The DMRcaller package also offers the possibility to
visualise context specific global changes in the methylation profile. To
achieve this, the user can call
plotMethylationProfileFromData function, which computes the
mean methylation proportion in tiling bins of fixed size; see Figure
@ref(fig:lowResProfile).
plotMethylationProfileFromData(methylationDataList[["WT"]],
methylationDataList[["met1-3"]],
conditionsNames = c("WT","met1-3"),
windowSize = 10000,
autoscale = FALSE,
context = c("CG"))## Recompute regions...
## Computing low resolution profiles...
## Calculating methylation profile for Chr3:101..999999 using a window of 10000 bp
## Calculating methylation profile for Chr3:101..999999 using a window of 10000 bp
Low resolution profile in CG context for WT and met1-3
Alternatively, for a finer control, the user can use
computeMethylationProfile function to compute the
methylation profile at certain locations on the genome.
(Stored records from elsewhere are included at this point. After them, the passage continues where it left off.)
-- ==== Sys2Proof/Laws/Enclosures.lean ====
section
/-! SUPPORT. The enclosures of `Machine/Approx.lean` and `Machine/Roots.lean` hold the numbers they are made for, and
are narrow: `cycReBounds_enc`, `cycReBounds_width`, `surdBounds_enc`, `surdBounds_width`. A search over them finds the sign
of a number that is further from 0 than its bound: `refine_gap`. -/

open Sys2Proof Sys2Proof.Machine

namespace Sys2Proof.Laws

/-! ## divisions -/

/-- `r` encloses `x` at the scale `2^p`. -/
def Enc (p : Nat) (x : ℝ) (r : Int × Int) : Prop := (r.1 : ℝ) ≤ x * 2 ^ p ∧ x * 2 ^ p ≤ (r.2 : ℝ)

/-- The same for natural bounds. -/
def EncN (p : Nat) (x : ℝ) (r : Nat × Nat) : Prop := (r.1 : ℝ) ≤ x * 2 ^ p ∧ x * 2 ^ p ≤ (r.2 : ℝ)

theorem le_ceilDiv (a b : Nat) (hb : 0 < b) : (a : ℝ) / b ≤ (ceilDiv a b : ℝ) := by
  rw [div_le_iff₀ (by positivity)]
  have := Nat.div_add_mod (a + (b - 1)) b
  have h2 := Nat.mod_lt (a + (b - 1)) hb
  have : a ≤ ceilDiv a b * b := by
    unfold ceilDiv; rw [Nat.mul_comm]; omega
  exact_mod_cast this

theorem ceilDiv_le (a b : Nat) (hb : 0 < b) : (ceilDiv a b : ℝ) ≤ (a : ℝ) / b + 1 := by
  have h : (ceilDiv a b : ℝ) * b ≤ a + b := by
    have : ceilDiv a b * b ≤ a + b := by
      unfold ceilDiv; have := Nat.div_mul_le_self (a + (b - 1)) b; omega
    exact_mod_cast this
  have hb' : (0 : ℝ) < b := by positivity
  rw [← sub_le_iff_le_add, le_div_iff₀ hb']; linarith

theorem floorDiv_le (a b : Nat) : ((a / b : Nat) : ℝ) ≤ (a : ℝ) / b := Nat.cast_div_le

theorem le_floorDiv (a b : Nat) (hb : 0 < b) : (a : ℝ) / b - 1 ≤ ((a / b : Nat) : ℝ) := by
  have hb' : (0 : ℝ) < b := by positivity
  rw [sub_le_iff_le_add, div_le_iff₀ hb']
  have h : a ≤ (a / b + 1) * b := by
    have := Nat.div_add_mod a b; have h2 := Nat.mod_lt a hb; rw [Nat.add_mul, Nat.mul_comm]; omega
  exact_mod_cast h

theorem sub_le_natSub (a b : Nat) : (a : ℝ) - b ≤ ((a - b : Nat) : ℝ) := by
  rw [sub_le_iff_le_add]; exact_mod_cast (by omega : a ≤ a - b + b)

theorem natSub_le {a b : Nat} {x : ℝ} (hx : 0 ≤ x) (h : (a : ℝ) - b ≤ x) : ((a - b : Nat) : ℝ) ≤ x := by
  rcases Nat.le_total b a with hab | hab
  · rwa [Nat.cast_sub hab]
  · simpa [Nat.sub_eq_zero_of_le hab] using hx

/-! ## arctan -/

/-- The tail of the series of `arctan (1/m)`. -/
noncomputable def atanTail (m n : Nat) : ℝ := ∫ t in (0 : ℝ)..1, t ^ (2 * n) / (1 + t ^ 2 / (m : ℝ) ^ 2)

theorem atanTail_integrable (m n : Nat) :
    IntervalIntegrable (fun t : ℝ => t ^ (2 * n) / (1 + t ^ 2 / (m : ℝ) ^ 2)) MeasureTheory.volume 0 1 := by
  apply Continuous.intervalIntegrable
  refine Continuous.div (by fun_prop) (by fun_prop) fun t => ?_
  positivity

theorem atanTail_bounds (m n : Nat) : 0 ≤ atanTail m n ∧ atanTail m n ≤ 1 := by
  refine ⟨intervalIntegral.integral_nonneg zero_le_one fun t ht => div_nonneg (pow_nonneg ht.1 _) (by positivity), ?_⟩
  have h : atanTail m n ≤ ∫ t in (0 : ℝ)..1, (1 : ℝ) := by
    refine intervalIntegral.integral_mono_on zero_le_one (atanTail_integrable m n) (by simp) fun t ht => ?_
    rw [div_le_one (by positivity)]
    have := pow_le_one₀ (n := 2 * n) ht.1 ht.2
    have : (0 : ℝ) ≤ t ^ 2 / (m : ℝ) ^ 2 := by positivity
    linarith
  simpa using h

theorem atanTail_step (m n : Nat) :
    atanTail m n = 1 / (2 * n + 1) - atanTail m (n + 1) / (m : ℝ) ^ 2 := by
  have h : ∫ t in (0 : ℝ)..1, (t ^ (2 * n) / (1 + t ^ 2 / (m : ℝ) ^ 2) + (t ^ (2 * (n + 1)) / (1 +
      t ^ 2 / (m : ℝ) ^ 2)) / (m : ℝ) ^ 2) = ∫ t in (0 : ℝ)..1, t ^ (2 * n) := by
    refine intervalIntegral.integral_congr fun t _ => ?_
    have : (0 : ℝ) < 1 + t ^ 2 / (m : ℝ) ^ 2 := by positivity
    rw [show 2 * (n + 1) = 2 * n + 2 by ring, pow_add]
    field_simp
  rw [intervalIntegral.integral_add (atanTail_integrable m n) ((atanTail_integrable m (n + 1)).div_const _),
    intervalIntegral.integral_div] at h
  simp only [integral_pow] at h
  unfold atanTail
  push_cast at h
  rw [eq_sub_iff_add_eq, h]; simp

theorem atanTail_zero (m : Nat) (hm : 0 < m) : atanTail m 0 = m * Real.arctan (1 / m) := by
  have hm' : (m : ℝ) ≠ 0 := by positivity
  have := intervalIntegral.integral_comp_div (a := (0 : ℝ)) (b := 1) (fun x : ℝ => (1 + x ^ 2)⁻¹) hm'
  rw [integral_inv_one_add_sq] at this
  unfold atanTail
  simpa [div_pow, one_div] using this

theorem atanSeries_enc (p m : Nat) (hm : 0 < m) (depth n : Nat) : EncN p (atanTail m n) (atanSeries p m depth n) := by
  induction depth generalizing n with
  | zero =>
    have := atanTail_bounds m n
    constructor <;> simp [atanSeries]
    · exact this.1
    · exact this.2
  | succ d ih =>
    obtain ⟨h1, h2⟩ := ih (n + 1)
    have hb := atanTail_bounds m n
    have e : atanTail m n * 2 ^ p = 2 ^ p / ((2 * n + 1 : Nat) : ℝ) - atanTail m (n +
        1) * 2 ^ p / ((m * m : Nat) : ℝ) := by
      rw [atanTail_step]; push_cast; ring
    have hmm : (0 : ℝ) < ((m * m : Nat) : ℝ) := by positivity
    constructor <;> simp only [atanSeries]
    · refine natSub_le (by have := hb.1; positivity) ?_
      have a := floorDiv_le (2 ^ p) (2 * n + 1)
      have b := le_ceilDiv (atanSeries p m d (n + 1)).2 (m * m) (by positivity)
      have c := div_le_div_of_nonneg_right h2 hmm.le
      rw [e]; push_cast at *; linarith
    · refine le_trans ?_ (sub_le_natSub _ _)
      have a := le_ceilDiv (2 ^ p) (2 * n + 1) (by positivity)
      have b := floorDiv_le (atanSeries p m d (n + 1)).1 (m * m)
      have c := div_le_div_of_nonneg_right h1 hmm.le
      rw [e]; push_cast at *; linarith


theorem natSub_width {a b c d : Nat} {w : ℝ} (hw : 0 ≤ w) (h : ((a : ℝ) - b) - ((c : ℝ) - d) ≤ w) :
    ((a - b : Nat) : ℝ) - ((c - d : Nat) : ℝ) ≤ w := by
  rcases Nat.le_total b a with hab | hab
  · rw [Nat.cast_sub hab]; have := sub_le_natSub c d; linarith
  · rw [Nat.sub_eq_zero_of_le hab]; have : (0 : ℝ) ≤ ((c - d : Nat) : ℝ) := by positivity
    push_cast; linarith

theorem atanSeries_width (p m : Nat) (hm : 5 ≤ m) (depth n : Nat) :
    ((atanSeries p m depth n).2 : ℝ) - (atanSeries p m depth n).1 ≤ 2 ^ p / 25 ^ depth + 5 := by
  induction depth generalizing n with
  | zero => simp [atanSeries]
  | succ d ih =>
    have ih := ih (n + 1)
    have hmm : (25 : ℝ) ≤ ((m * m : Nat) : ℝ) := by exact_mod_cast Nat.mul_le_mul hm hm
    simp only [atanSeries]
    refine natSub_width (by positivity) ?_
    have a := ceilDiv_le (2 ^ p) (2 * n + 1) (by positivity)
    have b := le_floorDiv (2 ^ p) (2 * n + 1) (by positivity)
    have c := ceilDiv_le (atanSeries p m d (n + 1)).2 (m * m) (by positivity)
    have e := le_floorDiv (atanSeries p m d (n + 1)).1 (m * m) (by positivity)
    have f : ((atanSeries p m d (n + 1)).2 : ℝ) / ((m * m : Nat) : ℝ) - (atanSeries p m d (n +
        1)).1 / ((m * m : Nat) : ℝ)
        ≤ (2 ^ p / 25 ^ d + 5) / 25 := by
      rw [← sub_div]
      exact (div_le_div_of_nonneg_right ih (by positivity)).trans (div_le_div_of_nonneg_left (by positivity) (by norm_num) hmm)
    have g : (2 : ℝ) ^ p / 25 ^ (d + 1) = 2 ^ p / 25 ^ d / 25 := by rw [pow_succ]; field_simp
    rw [g]; linarith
This function
returns a Ranges object with four metadata columns
sumReadsM - the number of methylated reads
sumReadsN - the total number of reads
Proportion - the proportion of methylated reads
context - the context
One or more of these GRanges objects can be put in a
GRangesList object which is then passed as a parameter to
the plotMethylationProfile function.
regions <- GRanges(seqnames = Rle("Chr3"), ranges = IRanges(1,1E6))
# compute low resolution profile in 10 Kb windows
profileCGWT <- computeMethylationProfile(methylationDataList[["WT"]],
regions,
windowSize = 10000,
context = "CG")
profileCGMet13 <- computeMethylationProfile(methylationDataList[["met1-3"]],
regions,
windowSize = 10000,
context = "CG")
profilesCG <- GRangesList("WT" = profileCGWT, "met1-3" = profileCGMet13)
#plot the low resolution profile
par(mar=c(4, 4, 3, 1)+0.1)
par(mfrow=c(1,1))
plotMethylationProfile(profilesCG,
autoscale = FALSE,
labels = NULL,
title="CG methylation on Chromosome 3",
col=c("#D55E00","#E69F00"),
pch = c(1,0),
lty = c(4,1))The number of reads from the bisulfite sequencing can differ
significantly between different locations on the genome in the sense
that cytosines in the same context (including neighbouring cytosines)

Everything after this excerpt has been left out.